An essential resource ministers and ministerial families need is the fellowship of other ministerial families who are not a part of your current church. Investing in long-distance and long-term friendships over the years is a price every ministry couple should pay to maintain that emotional safety net through which God can provide both counsel and healing.

In these kinds of issues, denominational lines and theological camps hardly matter. The Calvinist associate minister in that big Bible church and the Anglican priest in the downtown church face the same stress and handle the same kinds of conflicts that you handle. They bring an outside perspective that is still an inside perspective. Lean on them and, in time, you’ll find they will call you for someone to lean on.

The God of all Comfort.

More than half of the Psalms are, in fact, songs of lament. In many cases, the psalmist pours out his troubled heart because of interpersonal issues and conflicts. Jesus’ own inner circle was plagued with repeated squabbles and, ultimately, one of those closest to him turned against him. Moses felt that handling Pharaoh was a piece of cake compared with coping with the inconsistent, grumbling, rebellious people of God.

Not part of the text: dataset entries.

/-- A finite value rounded to a format (R147, R150, R152): the pattern and the flags raised. -/
def Fmt.round (f : Fmt) (mode : Rnd) (r : Nat) (sat : Bool) (neg : Bool) (m : Nat) (e : Int) : Nat × Flags :=
  if m = 0 then (f.pack neg 0 0, Flag.none)
  else
    let (u, q, inexact) := roundUnits f.fb f.qmin mode r neg m e
    let (u, q) := if u = 2 ^ (f.fb + 1) then (2 ^ f.fb, q + 1) else (u, q)
    if u < 2 ^ f.fb then
      (f.pack neg 0 u, flagIf inexact Flag.NX ||| flagIf (inexact && u != 0) Flag.UF)
    else
      let ef := q - f.qmin + 1
      let fr := u - 2 ^ f.fb
      let top : Int := 2 ^ f.eb - 1
      if (if f.hasInf then ef ≥ top else ef > top || (ef == top && fr == 2 ^ f.fb - 1)) then f.overflow mode sat neg
      else (f.pack neg ef.toNat fr, flagIf inexact Flag.NX)

/-- A value written in a format (R150, R152). -/
def Fmt.write (f : Fmt) (mode : Rnd) (r : Nat) (sat : Bool) : FV → Nat × Flags
  | .nan sig => (f.canonicalNaN, flagIf sig Flag.NV)
  | .inf neg =>
    if sat then (f.maxFinite neg, Flag.SAT)
    else (f.infinity neg, flagIf (!f.hasInf) Flag.NV)
  | .fin neg m e => f.round mode r sat neg m e

/-- Result of arithmetic: nearest even, overflow to infinity (R147). -/
def Fmt.arith (f : Fmt) (v : FV) : Nat × Flags := f.write 0 0 false v

/-! ### Exact arithmetic on values -/

/-- A signed integer of a finite value at exponent `q`, which is at most the value's own. -/
def scaledInt (neg : Bool) (m : Nat) (e q : Int) : Int :=
  let x : Int := (m : Int) * 2 ^ (e - q).toNat
  if neg then -x else x

/-- A finite value of a signed integer at an exponent. -/
def ofScaled (x : Int) (q : Int) : FV := .fin (decide (x < 0)) x.natAbs q

/-- Whether a value is a signalling NaN. -/
def FV.sig : FV → Bool
  | .nan s => s
  | _ => false

/-- Whether a value is a NaN. -/
def FV.isNaN : FV → Bool
  | .nan _ => true
  | _ => false

/-- Whether a value is a zero. -/
def FV.isZero : FV → Bool
  | .fin _ 0 _ => true
  | _ => false

/-- Sign of a value that is no NaN. -/
def FV.neg : FV → Bool
  | .nan _ => false
  | .inf n => n
  | .fin n _ _ => n

/-- −x. -/
def FV.negate : FV → FV
  | .nan s => .nan s
  | .inf n => .inf (!n)
  | .fin n m e => .fin (!n) m e

/-- |x|. -/
def FV.abs : FV → FV
  | .nan s => .nan s
  | .inf _ => .inf false
  | .fin _ m e => .fin false m e

/-- The NaN of an operation that meets a NaN or an invalid combination, with its `NV` (R147). -/
def nanOf (sig invalid : Bool) : FV × Flags := (.nan false, flagIf (sig || invalid) Flag.NV)

/-- Exact product with IEEE special cases (R171). -/
def FV.mul (x y : FV) : FV × Flags :=
  match x, y with
  | .nan s, y => nanOf (s || y.sig) false
  | x, .nan s => nanOf (s || x.sig) false
  | .inf n, y => if y.isZero then nanOf false true else (.inf (n != y.neg), Flag.none)
  | x, .inf n => if x.isZero then nanOf false true else (.inf (n != x.neg), Flag.none)
  | .fin n m e, .fin n' m' e' => (.fin (n != n') (m * m') (e + e'), Flag.none)

/-- Exact sum of two finite values; an exact zero is +0 unless both terms are −0 (R171). -/
def addFin (n : Bool) (m : Nat) (e : Int) (n' : Bool) (m' : Nat) (e' : Int) : FV :=
  let q := min e e'
  let s := scaledInt n m e q + scaledInt n' m' e' q
  if s = 0 then .fin (n && n' && m == 0 && m' == 0) 0 q else ofScaled s q

/-- Exact sum with IEEE special cases (R171). -/
def FV.add (x y : FV) : FV × Flags :=
  match x, y with
  | .nan s, y => nanOf (s || y.sig) false
  | x, .nan s => nanOf (s || x.sig) false
  | .inf n, .inf n' => if n = n' then (.inf n, Flag.none) else nanOf false true
  | .inf n, _ => (.inf n, Flag.none)
  | _, .inf n => (.inf n, Flag.none)
  | .fin n m e, .fin n' m' e' => (addFin n m e n' m' e', Flag.none)

/-- Numeric order of two values that are no NaNs: −1, 0 or 1; −0 equals +0. -/
def FV.cmp (x y : FV) : Int :=
  match x, y with
  | .inf n, .inf n' => if n = n' then 0 else if n then -1 else 1
  | .inf n, _ => if n then -1 else 1
  | _, .inf n => if n then 1 else -1
  | .fin n m e, .fin n' m' e' =>
    let q := min e e'
    (scaledInt n m e q - scaledInt n' m' e' q).sign
  | _, _ => 0

/-- Integer square root by bits, from bit `k` down. -/
def isqrtFrom (n : Nat) : Nat → Nat → Nat
  | 0, r => if (r + 1) * (r + 1) ≤ n then r + 1 else r
  | k + 1, r =>
    let t := r + 2 ^ (k + 1)
    isqrtFrom n k (if t * t ≤ n then t else r)

/-- ⌊√n⌋. -/
def isqrt (n : Nat) : Nat := isqrtFrom n (Nat.log2 n / 2 + 1) 0

/-- A magnitude known to lie strictly between `m` and `m` + 1 units of 2^`e` when `sticky`, as a value that rounds to
nearest as it does. -/
def stickyFin (neg : Bool) (m : Nat) (e : Int) (sticky : Bool) : FV :=
  .fin neg (2 * m + (if sticky then 1 else 0)) (e - 1)

/-- Bits carried beyond a result's own by the roots and quotients below. -/
def extraBits : Nat := 64

/-- 1 / x (R174). -/
def FV.rcp : FV → FV × Flags
  | .nan s => nanOf s false
  | .inf n => (.fin n 0 0, Flag.none)
  | .fin n 0 _ => (.inf n, Flag.DZ)
  | .fin n m e =>
    let k := Nat.log2 m + extraBits
    (stickyFin n (2 ^ k / m) (-(k : Int) - e) (2 ^ k % m != 0), Flag.none)

/-- Square root of a magnitude, with an even shift that leaves at least `extraBits` bits. -/
def sqrtMag (m : Nat) (e : Int) : FV :=
  let k := 2 * extraBits
  let (m, e) := if e % 2 = 0 then (m, e) else (2 * m, e - 1)
  let n := m * 2 ^ k
  let s := isqrt n
  stickyFin false s ((e - k) / 2) (s * s != n)

/-- √x (R174). -/
def FV.sqrt : FV → FV × Flags
  | .nan s => nanOf s false
  | .inf n => if n then nanOf false true else (.inf false, Flag.none)
  | .fin n 0 _ => (.fin n 0 0, Flag.none)
  | .fin true _ _ => nanOf false true
  | .fin false m e => (sqrtMag m e, Flag.none)

/-- 1 / √x (R174): the root of a quotient carried to 2^(2k) units. -/
def FV.rsqrt : FV → FV × Flags
  | .nan s => nanOf s false
  | .inf n => if n then nanOf false true else (.fin false 0 0, Flag.none)
  | .fin n 0 _ => (.inf n, Flag.DZ)
  | .fin true _ _ => nanOf false true
  | .fin false m e =>
    let (m, e) := if e % 2 = 0 then (m, e) else (2 * m, e - 1)
    let k := 2 * (Nat.log2 m + extraBits)
    let q := 2 ^ k / m
    let s := isqrt q
    (stickyFin false s (-((k : Int) / 2) - e / 2) (2 ^ k % m != 0 || s * s != q), Flag.none)

/-- Fraction bits of the working values of `exp2Frac` and `log2Frac`. -/
def workBits : Nat := 128

/-- Product of 2^(2^−i) over the set bits of a fraction: `c` is 2^(2^−i) in units of 2^−128, `f` the fraction's bits
still to read (most significant first, `k` of them), `acc` the product so far. -/
def exp2Loop : Nat → Nat → Nat → Nat → Nat
  | 0, _, _, acc => acc
  | k + 1, c, f, acc =>
    let c' := isqrt (c * 2 ^ workBits)
    exp2Loop k c' f (if f / 2 ^ k % 2 = 1 then acc * c' / 2 ^ workBits else acc)

/-- 2^x, from below to within 2^−110 of its units, for a finite x (R174); every value of a non-integral x is
irrational, so it is never a tie. -/
def exp2Fin (neg : Bool) (m : Nat) (e : Int) : FV :=
  let x := if neg then -(m : Int) else (m : Int)
  if 0 ≤ e then
    -- an integer; beyond ±2^12 every format has overflowed or vanished
    let n := x * 2 ^ (min e 13).toNat
    .fin false 1 (max (-5000) (min 5000 n))
  else
    let d := (-e).toNat
    let n := x / 2 ^ d
    let fr := (x % 2 ^ d).toNat
    if fr = 0 then .fin false 1 (max (-5000) (min 5000 n))
    else
      let f := if d ≤ workBits then fr * 2 ^ (workBits - d) else fr / 2 ^ (d - workBits)
      let y := exp2Loop workBits (2 * 2 ^ workBits) f (2 ^ workBits)
      stickyFin false y (max (-5000) (min 5000 n) - workBits) true

/-- 2^x (R174). -/
def FV.exp2 : FV → FV × Flags
  | .nan s => nanOf s false
  | .inf n => if n then (.fin false 0 0, Flag.none) else (.inf false, Flag.none)
  | .fin n m e => (exp2Fin n m e, Flag.none)

/-- The first `k` binary digits of log₂ of `y` in [1, 2), in units of 2^−(2 × 128). -/
def log2Loop : Nat → Nat → Nat → Nat
  | 0, _, acc => acc
  | k + 1, y, acc =>
    let y2 := y * y / 2 ^ (2 * workBits)
    if y2 ≥ 2 ^ (2 * workBits + 1) then log2Loop k (y2 / 2) (2 * acc + 1) else log2Loop k y2 (2 * acc)

/-- log₂ of a positive magnitude (R174); it is rational only for a power of two. -/
def log2Fin (m : Nat) (e : Int) : FV :=
  let l := Nat.log2 m
  let n : Int := l + e
  if m = 2 ^ l then ofScaled n 0
  else
    let k := 110
    let fr := log2Loop k (m * 2 ^ (2 * workBits) / 2 ^ l) 0
    if 0 ≤ n then stickyFin false (n.toNat * 2 ^ k + fr) (-(k : Int)) true
    else stickyFin true (n.natAbs * 2 ^ k - fr - 1) (-(k : Int)) true

/-- log₂ x (R174). -/
def FV.log2 : FV → FV × Flags
  | .nan s => nanOf s false
  | .inf n => if n then nanOf false true else (.inf false, Flag.none)
  | .fin _ 0 _ => (.inf true, Flag.DZ)
  | .fin true _ _ => nanOf false true
  | .fin false m e => (log2Fin m e, Flag.none)

/-- Truncation toward zero of a finite value, as an integer. -/
def truncInt (neg : Bool) (m : Nat) (e : Int) : Int :=
  let x : Nat := if 0 ≤ e then m * 2 ^ e.toNat else m / 2 ^ (-e).toNat
  if neg then -(x : Int) else x

/-- ⌊x⌋ of a finite value. -/
def floorInt (neg : Bool) (m : Nat) (e : Int) : Int :=
  let x : Int := if neg then -(m : Int) else m
  if 0 ≤ e then x * 2 ^ e.toNat else x / 2 ^ (-e).toNat

/-- A finite value rounded to an integer in a mode (R150), and whether it was inexact. -/
def roundInt (mode : Rnd) (r : Nat) (neg : Bool) (m : Nat) (e : Int) : Int × Bool :=
  if 0 ≤ e then (scaledInt neg m e 0, false)
  else
    let sh := (-e).toNat
    let u := m / 2 ^ sh
    let rem := m % 2 ^ sh
    let u' := if rem = 0 then u else u + (if roundsUp mode r neg (u % 2 == 1) rem sh then 1 else 0)
    (if neg then -(u' : Int) else u', rem != 0)

/-! ### Lanes (R145) -/

/-- Lane `i` of width `w`, unsigned. -/
def laneOf (x : W32) (w i : Nat) : Nat := x.toNat / 2 ^ (w * i) % 2 ^ w

/-- A lane read as two's complement. -/
def signedLane (w x : Nat) : Int := if x < 2 ^ (w - 1) then x else (x : Int) - 2 ^ w

/-- A word from lanes of width `w`, lane 0 first. -/
def packLanes (w : Nat) : List Nat → Nat
  | [] => 0
  | x :: xs => x % 2 ^ w + 2 ^ w * packLanes w xs

/-- The lanes of a word, lane 0 first. -/
def lanesOf (x : W32) (w n : Nat) : List Nat := (List.range n).map (laneOf x w)

/-- An integer in a lane: modulo 2^w. -/
def toLane (w : Nat) (x : Int) : Nat := (x % 2 ^ w).toNat

/-- Whether a type's integer lanes are signed (R145). -/
def signedTy : Ty → Bool
  | .i32 | .i16x2 | .i8x4 => true
  | _ => false

/-- A lane's integer, signed or unsigned by type. -/
def laneInt (t : Ty) (x : Nat) : Int := if signedTy t then signedLane t.width x else x

/-- The range of an integer lane. -/
def laneLo (t : Ty) : Int := if signedTy t then -(2 ^ (t.width - 1)) else 0
@[inherit_doc laneLo] def laneHi (t : Ty) : Int := if signedTy t then 2 ^ (t.width - 1) - 1 else 2 ^ t.width - 1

Conflict is the inevitable result of two elements: flawed people and close relationships. The higher the level of togetherness, the greater the severity and emotional intensity of the conflict. The grass is not greener on the other side. It’s just that the blades of the grass may not be as close together.

Veteran preacher Wayne B. Smith, one of the wisest men I’ve ever known, told me that a minister needs the heart of a dove and the skin of a rhinoceros. I’ve often found the image a valuable one. I would simply add — we need to hang up that thick skin by the front door when we come home every night.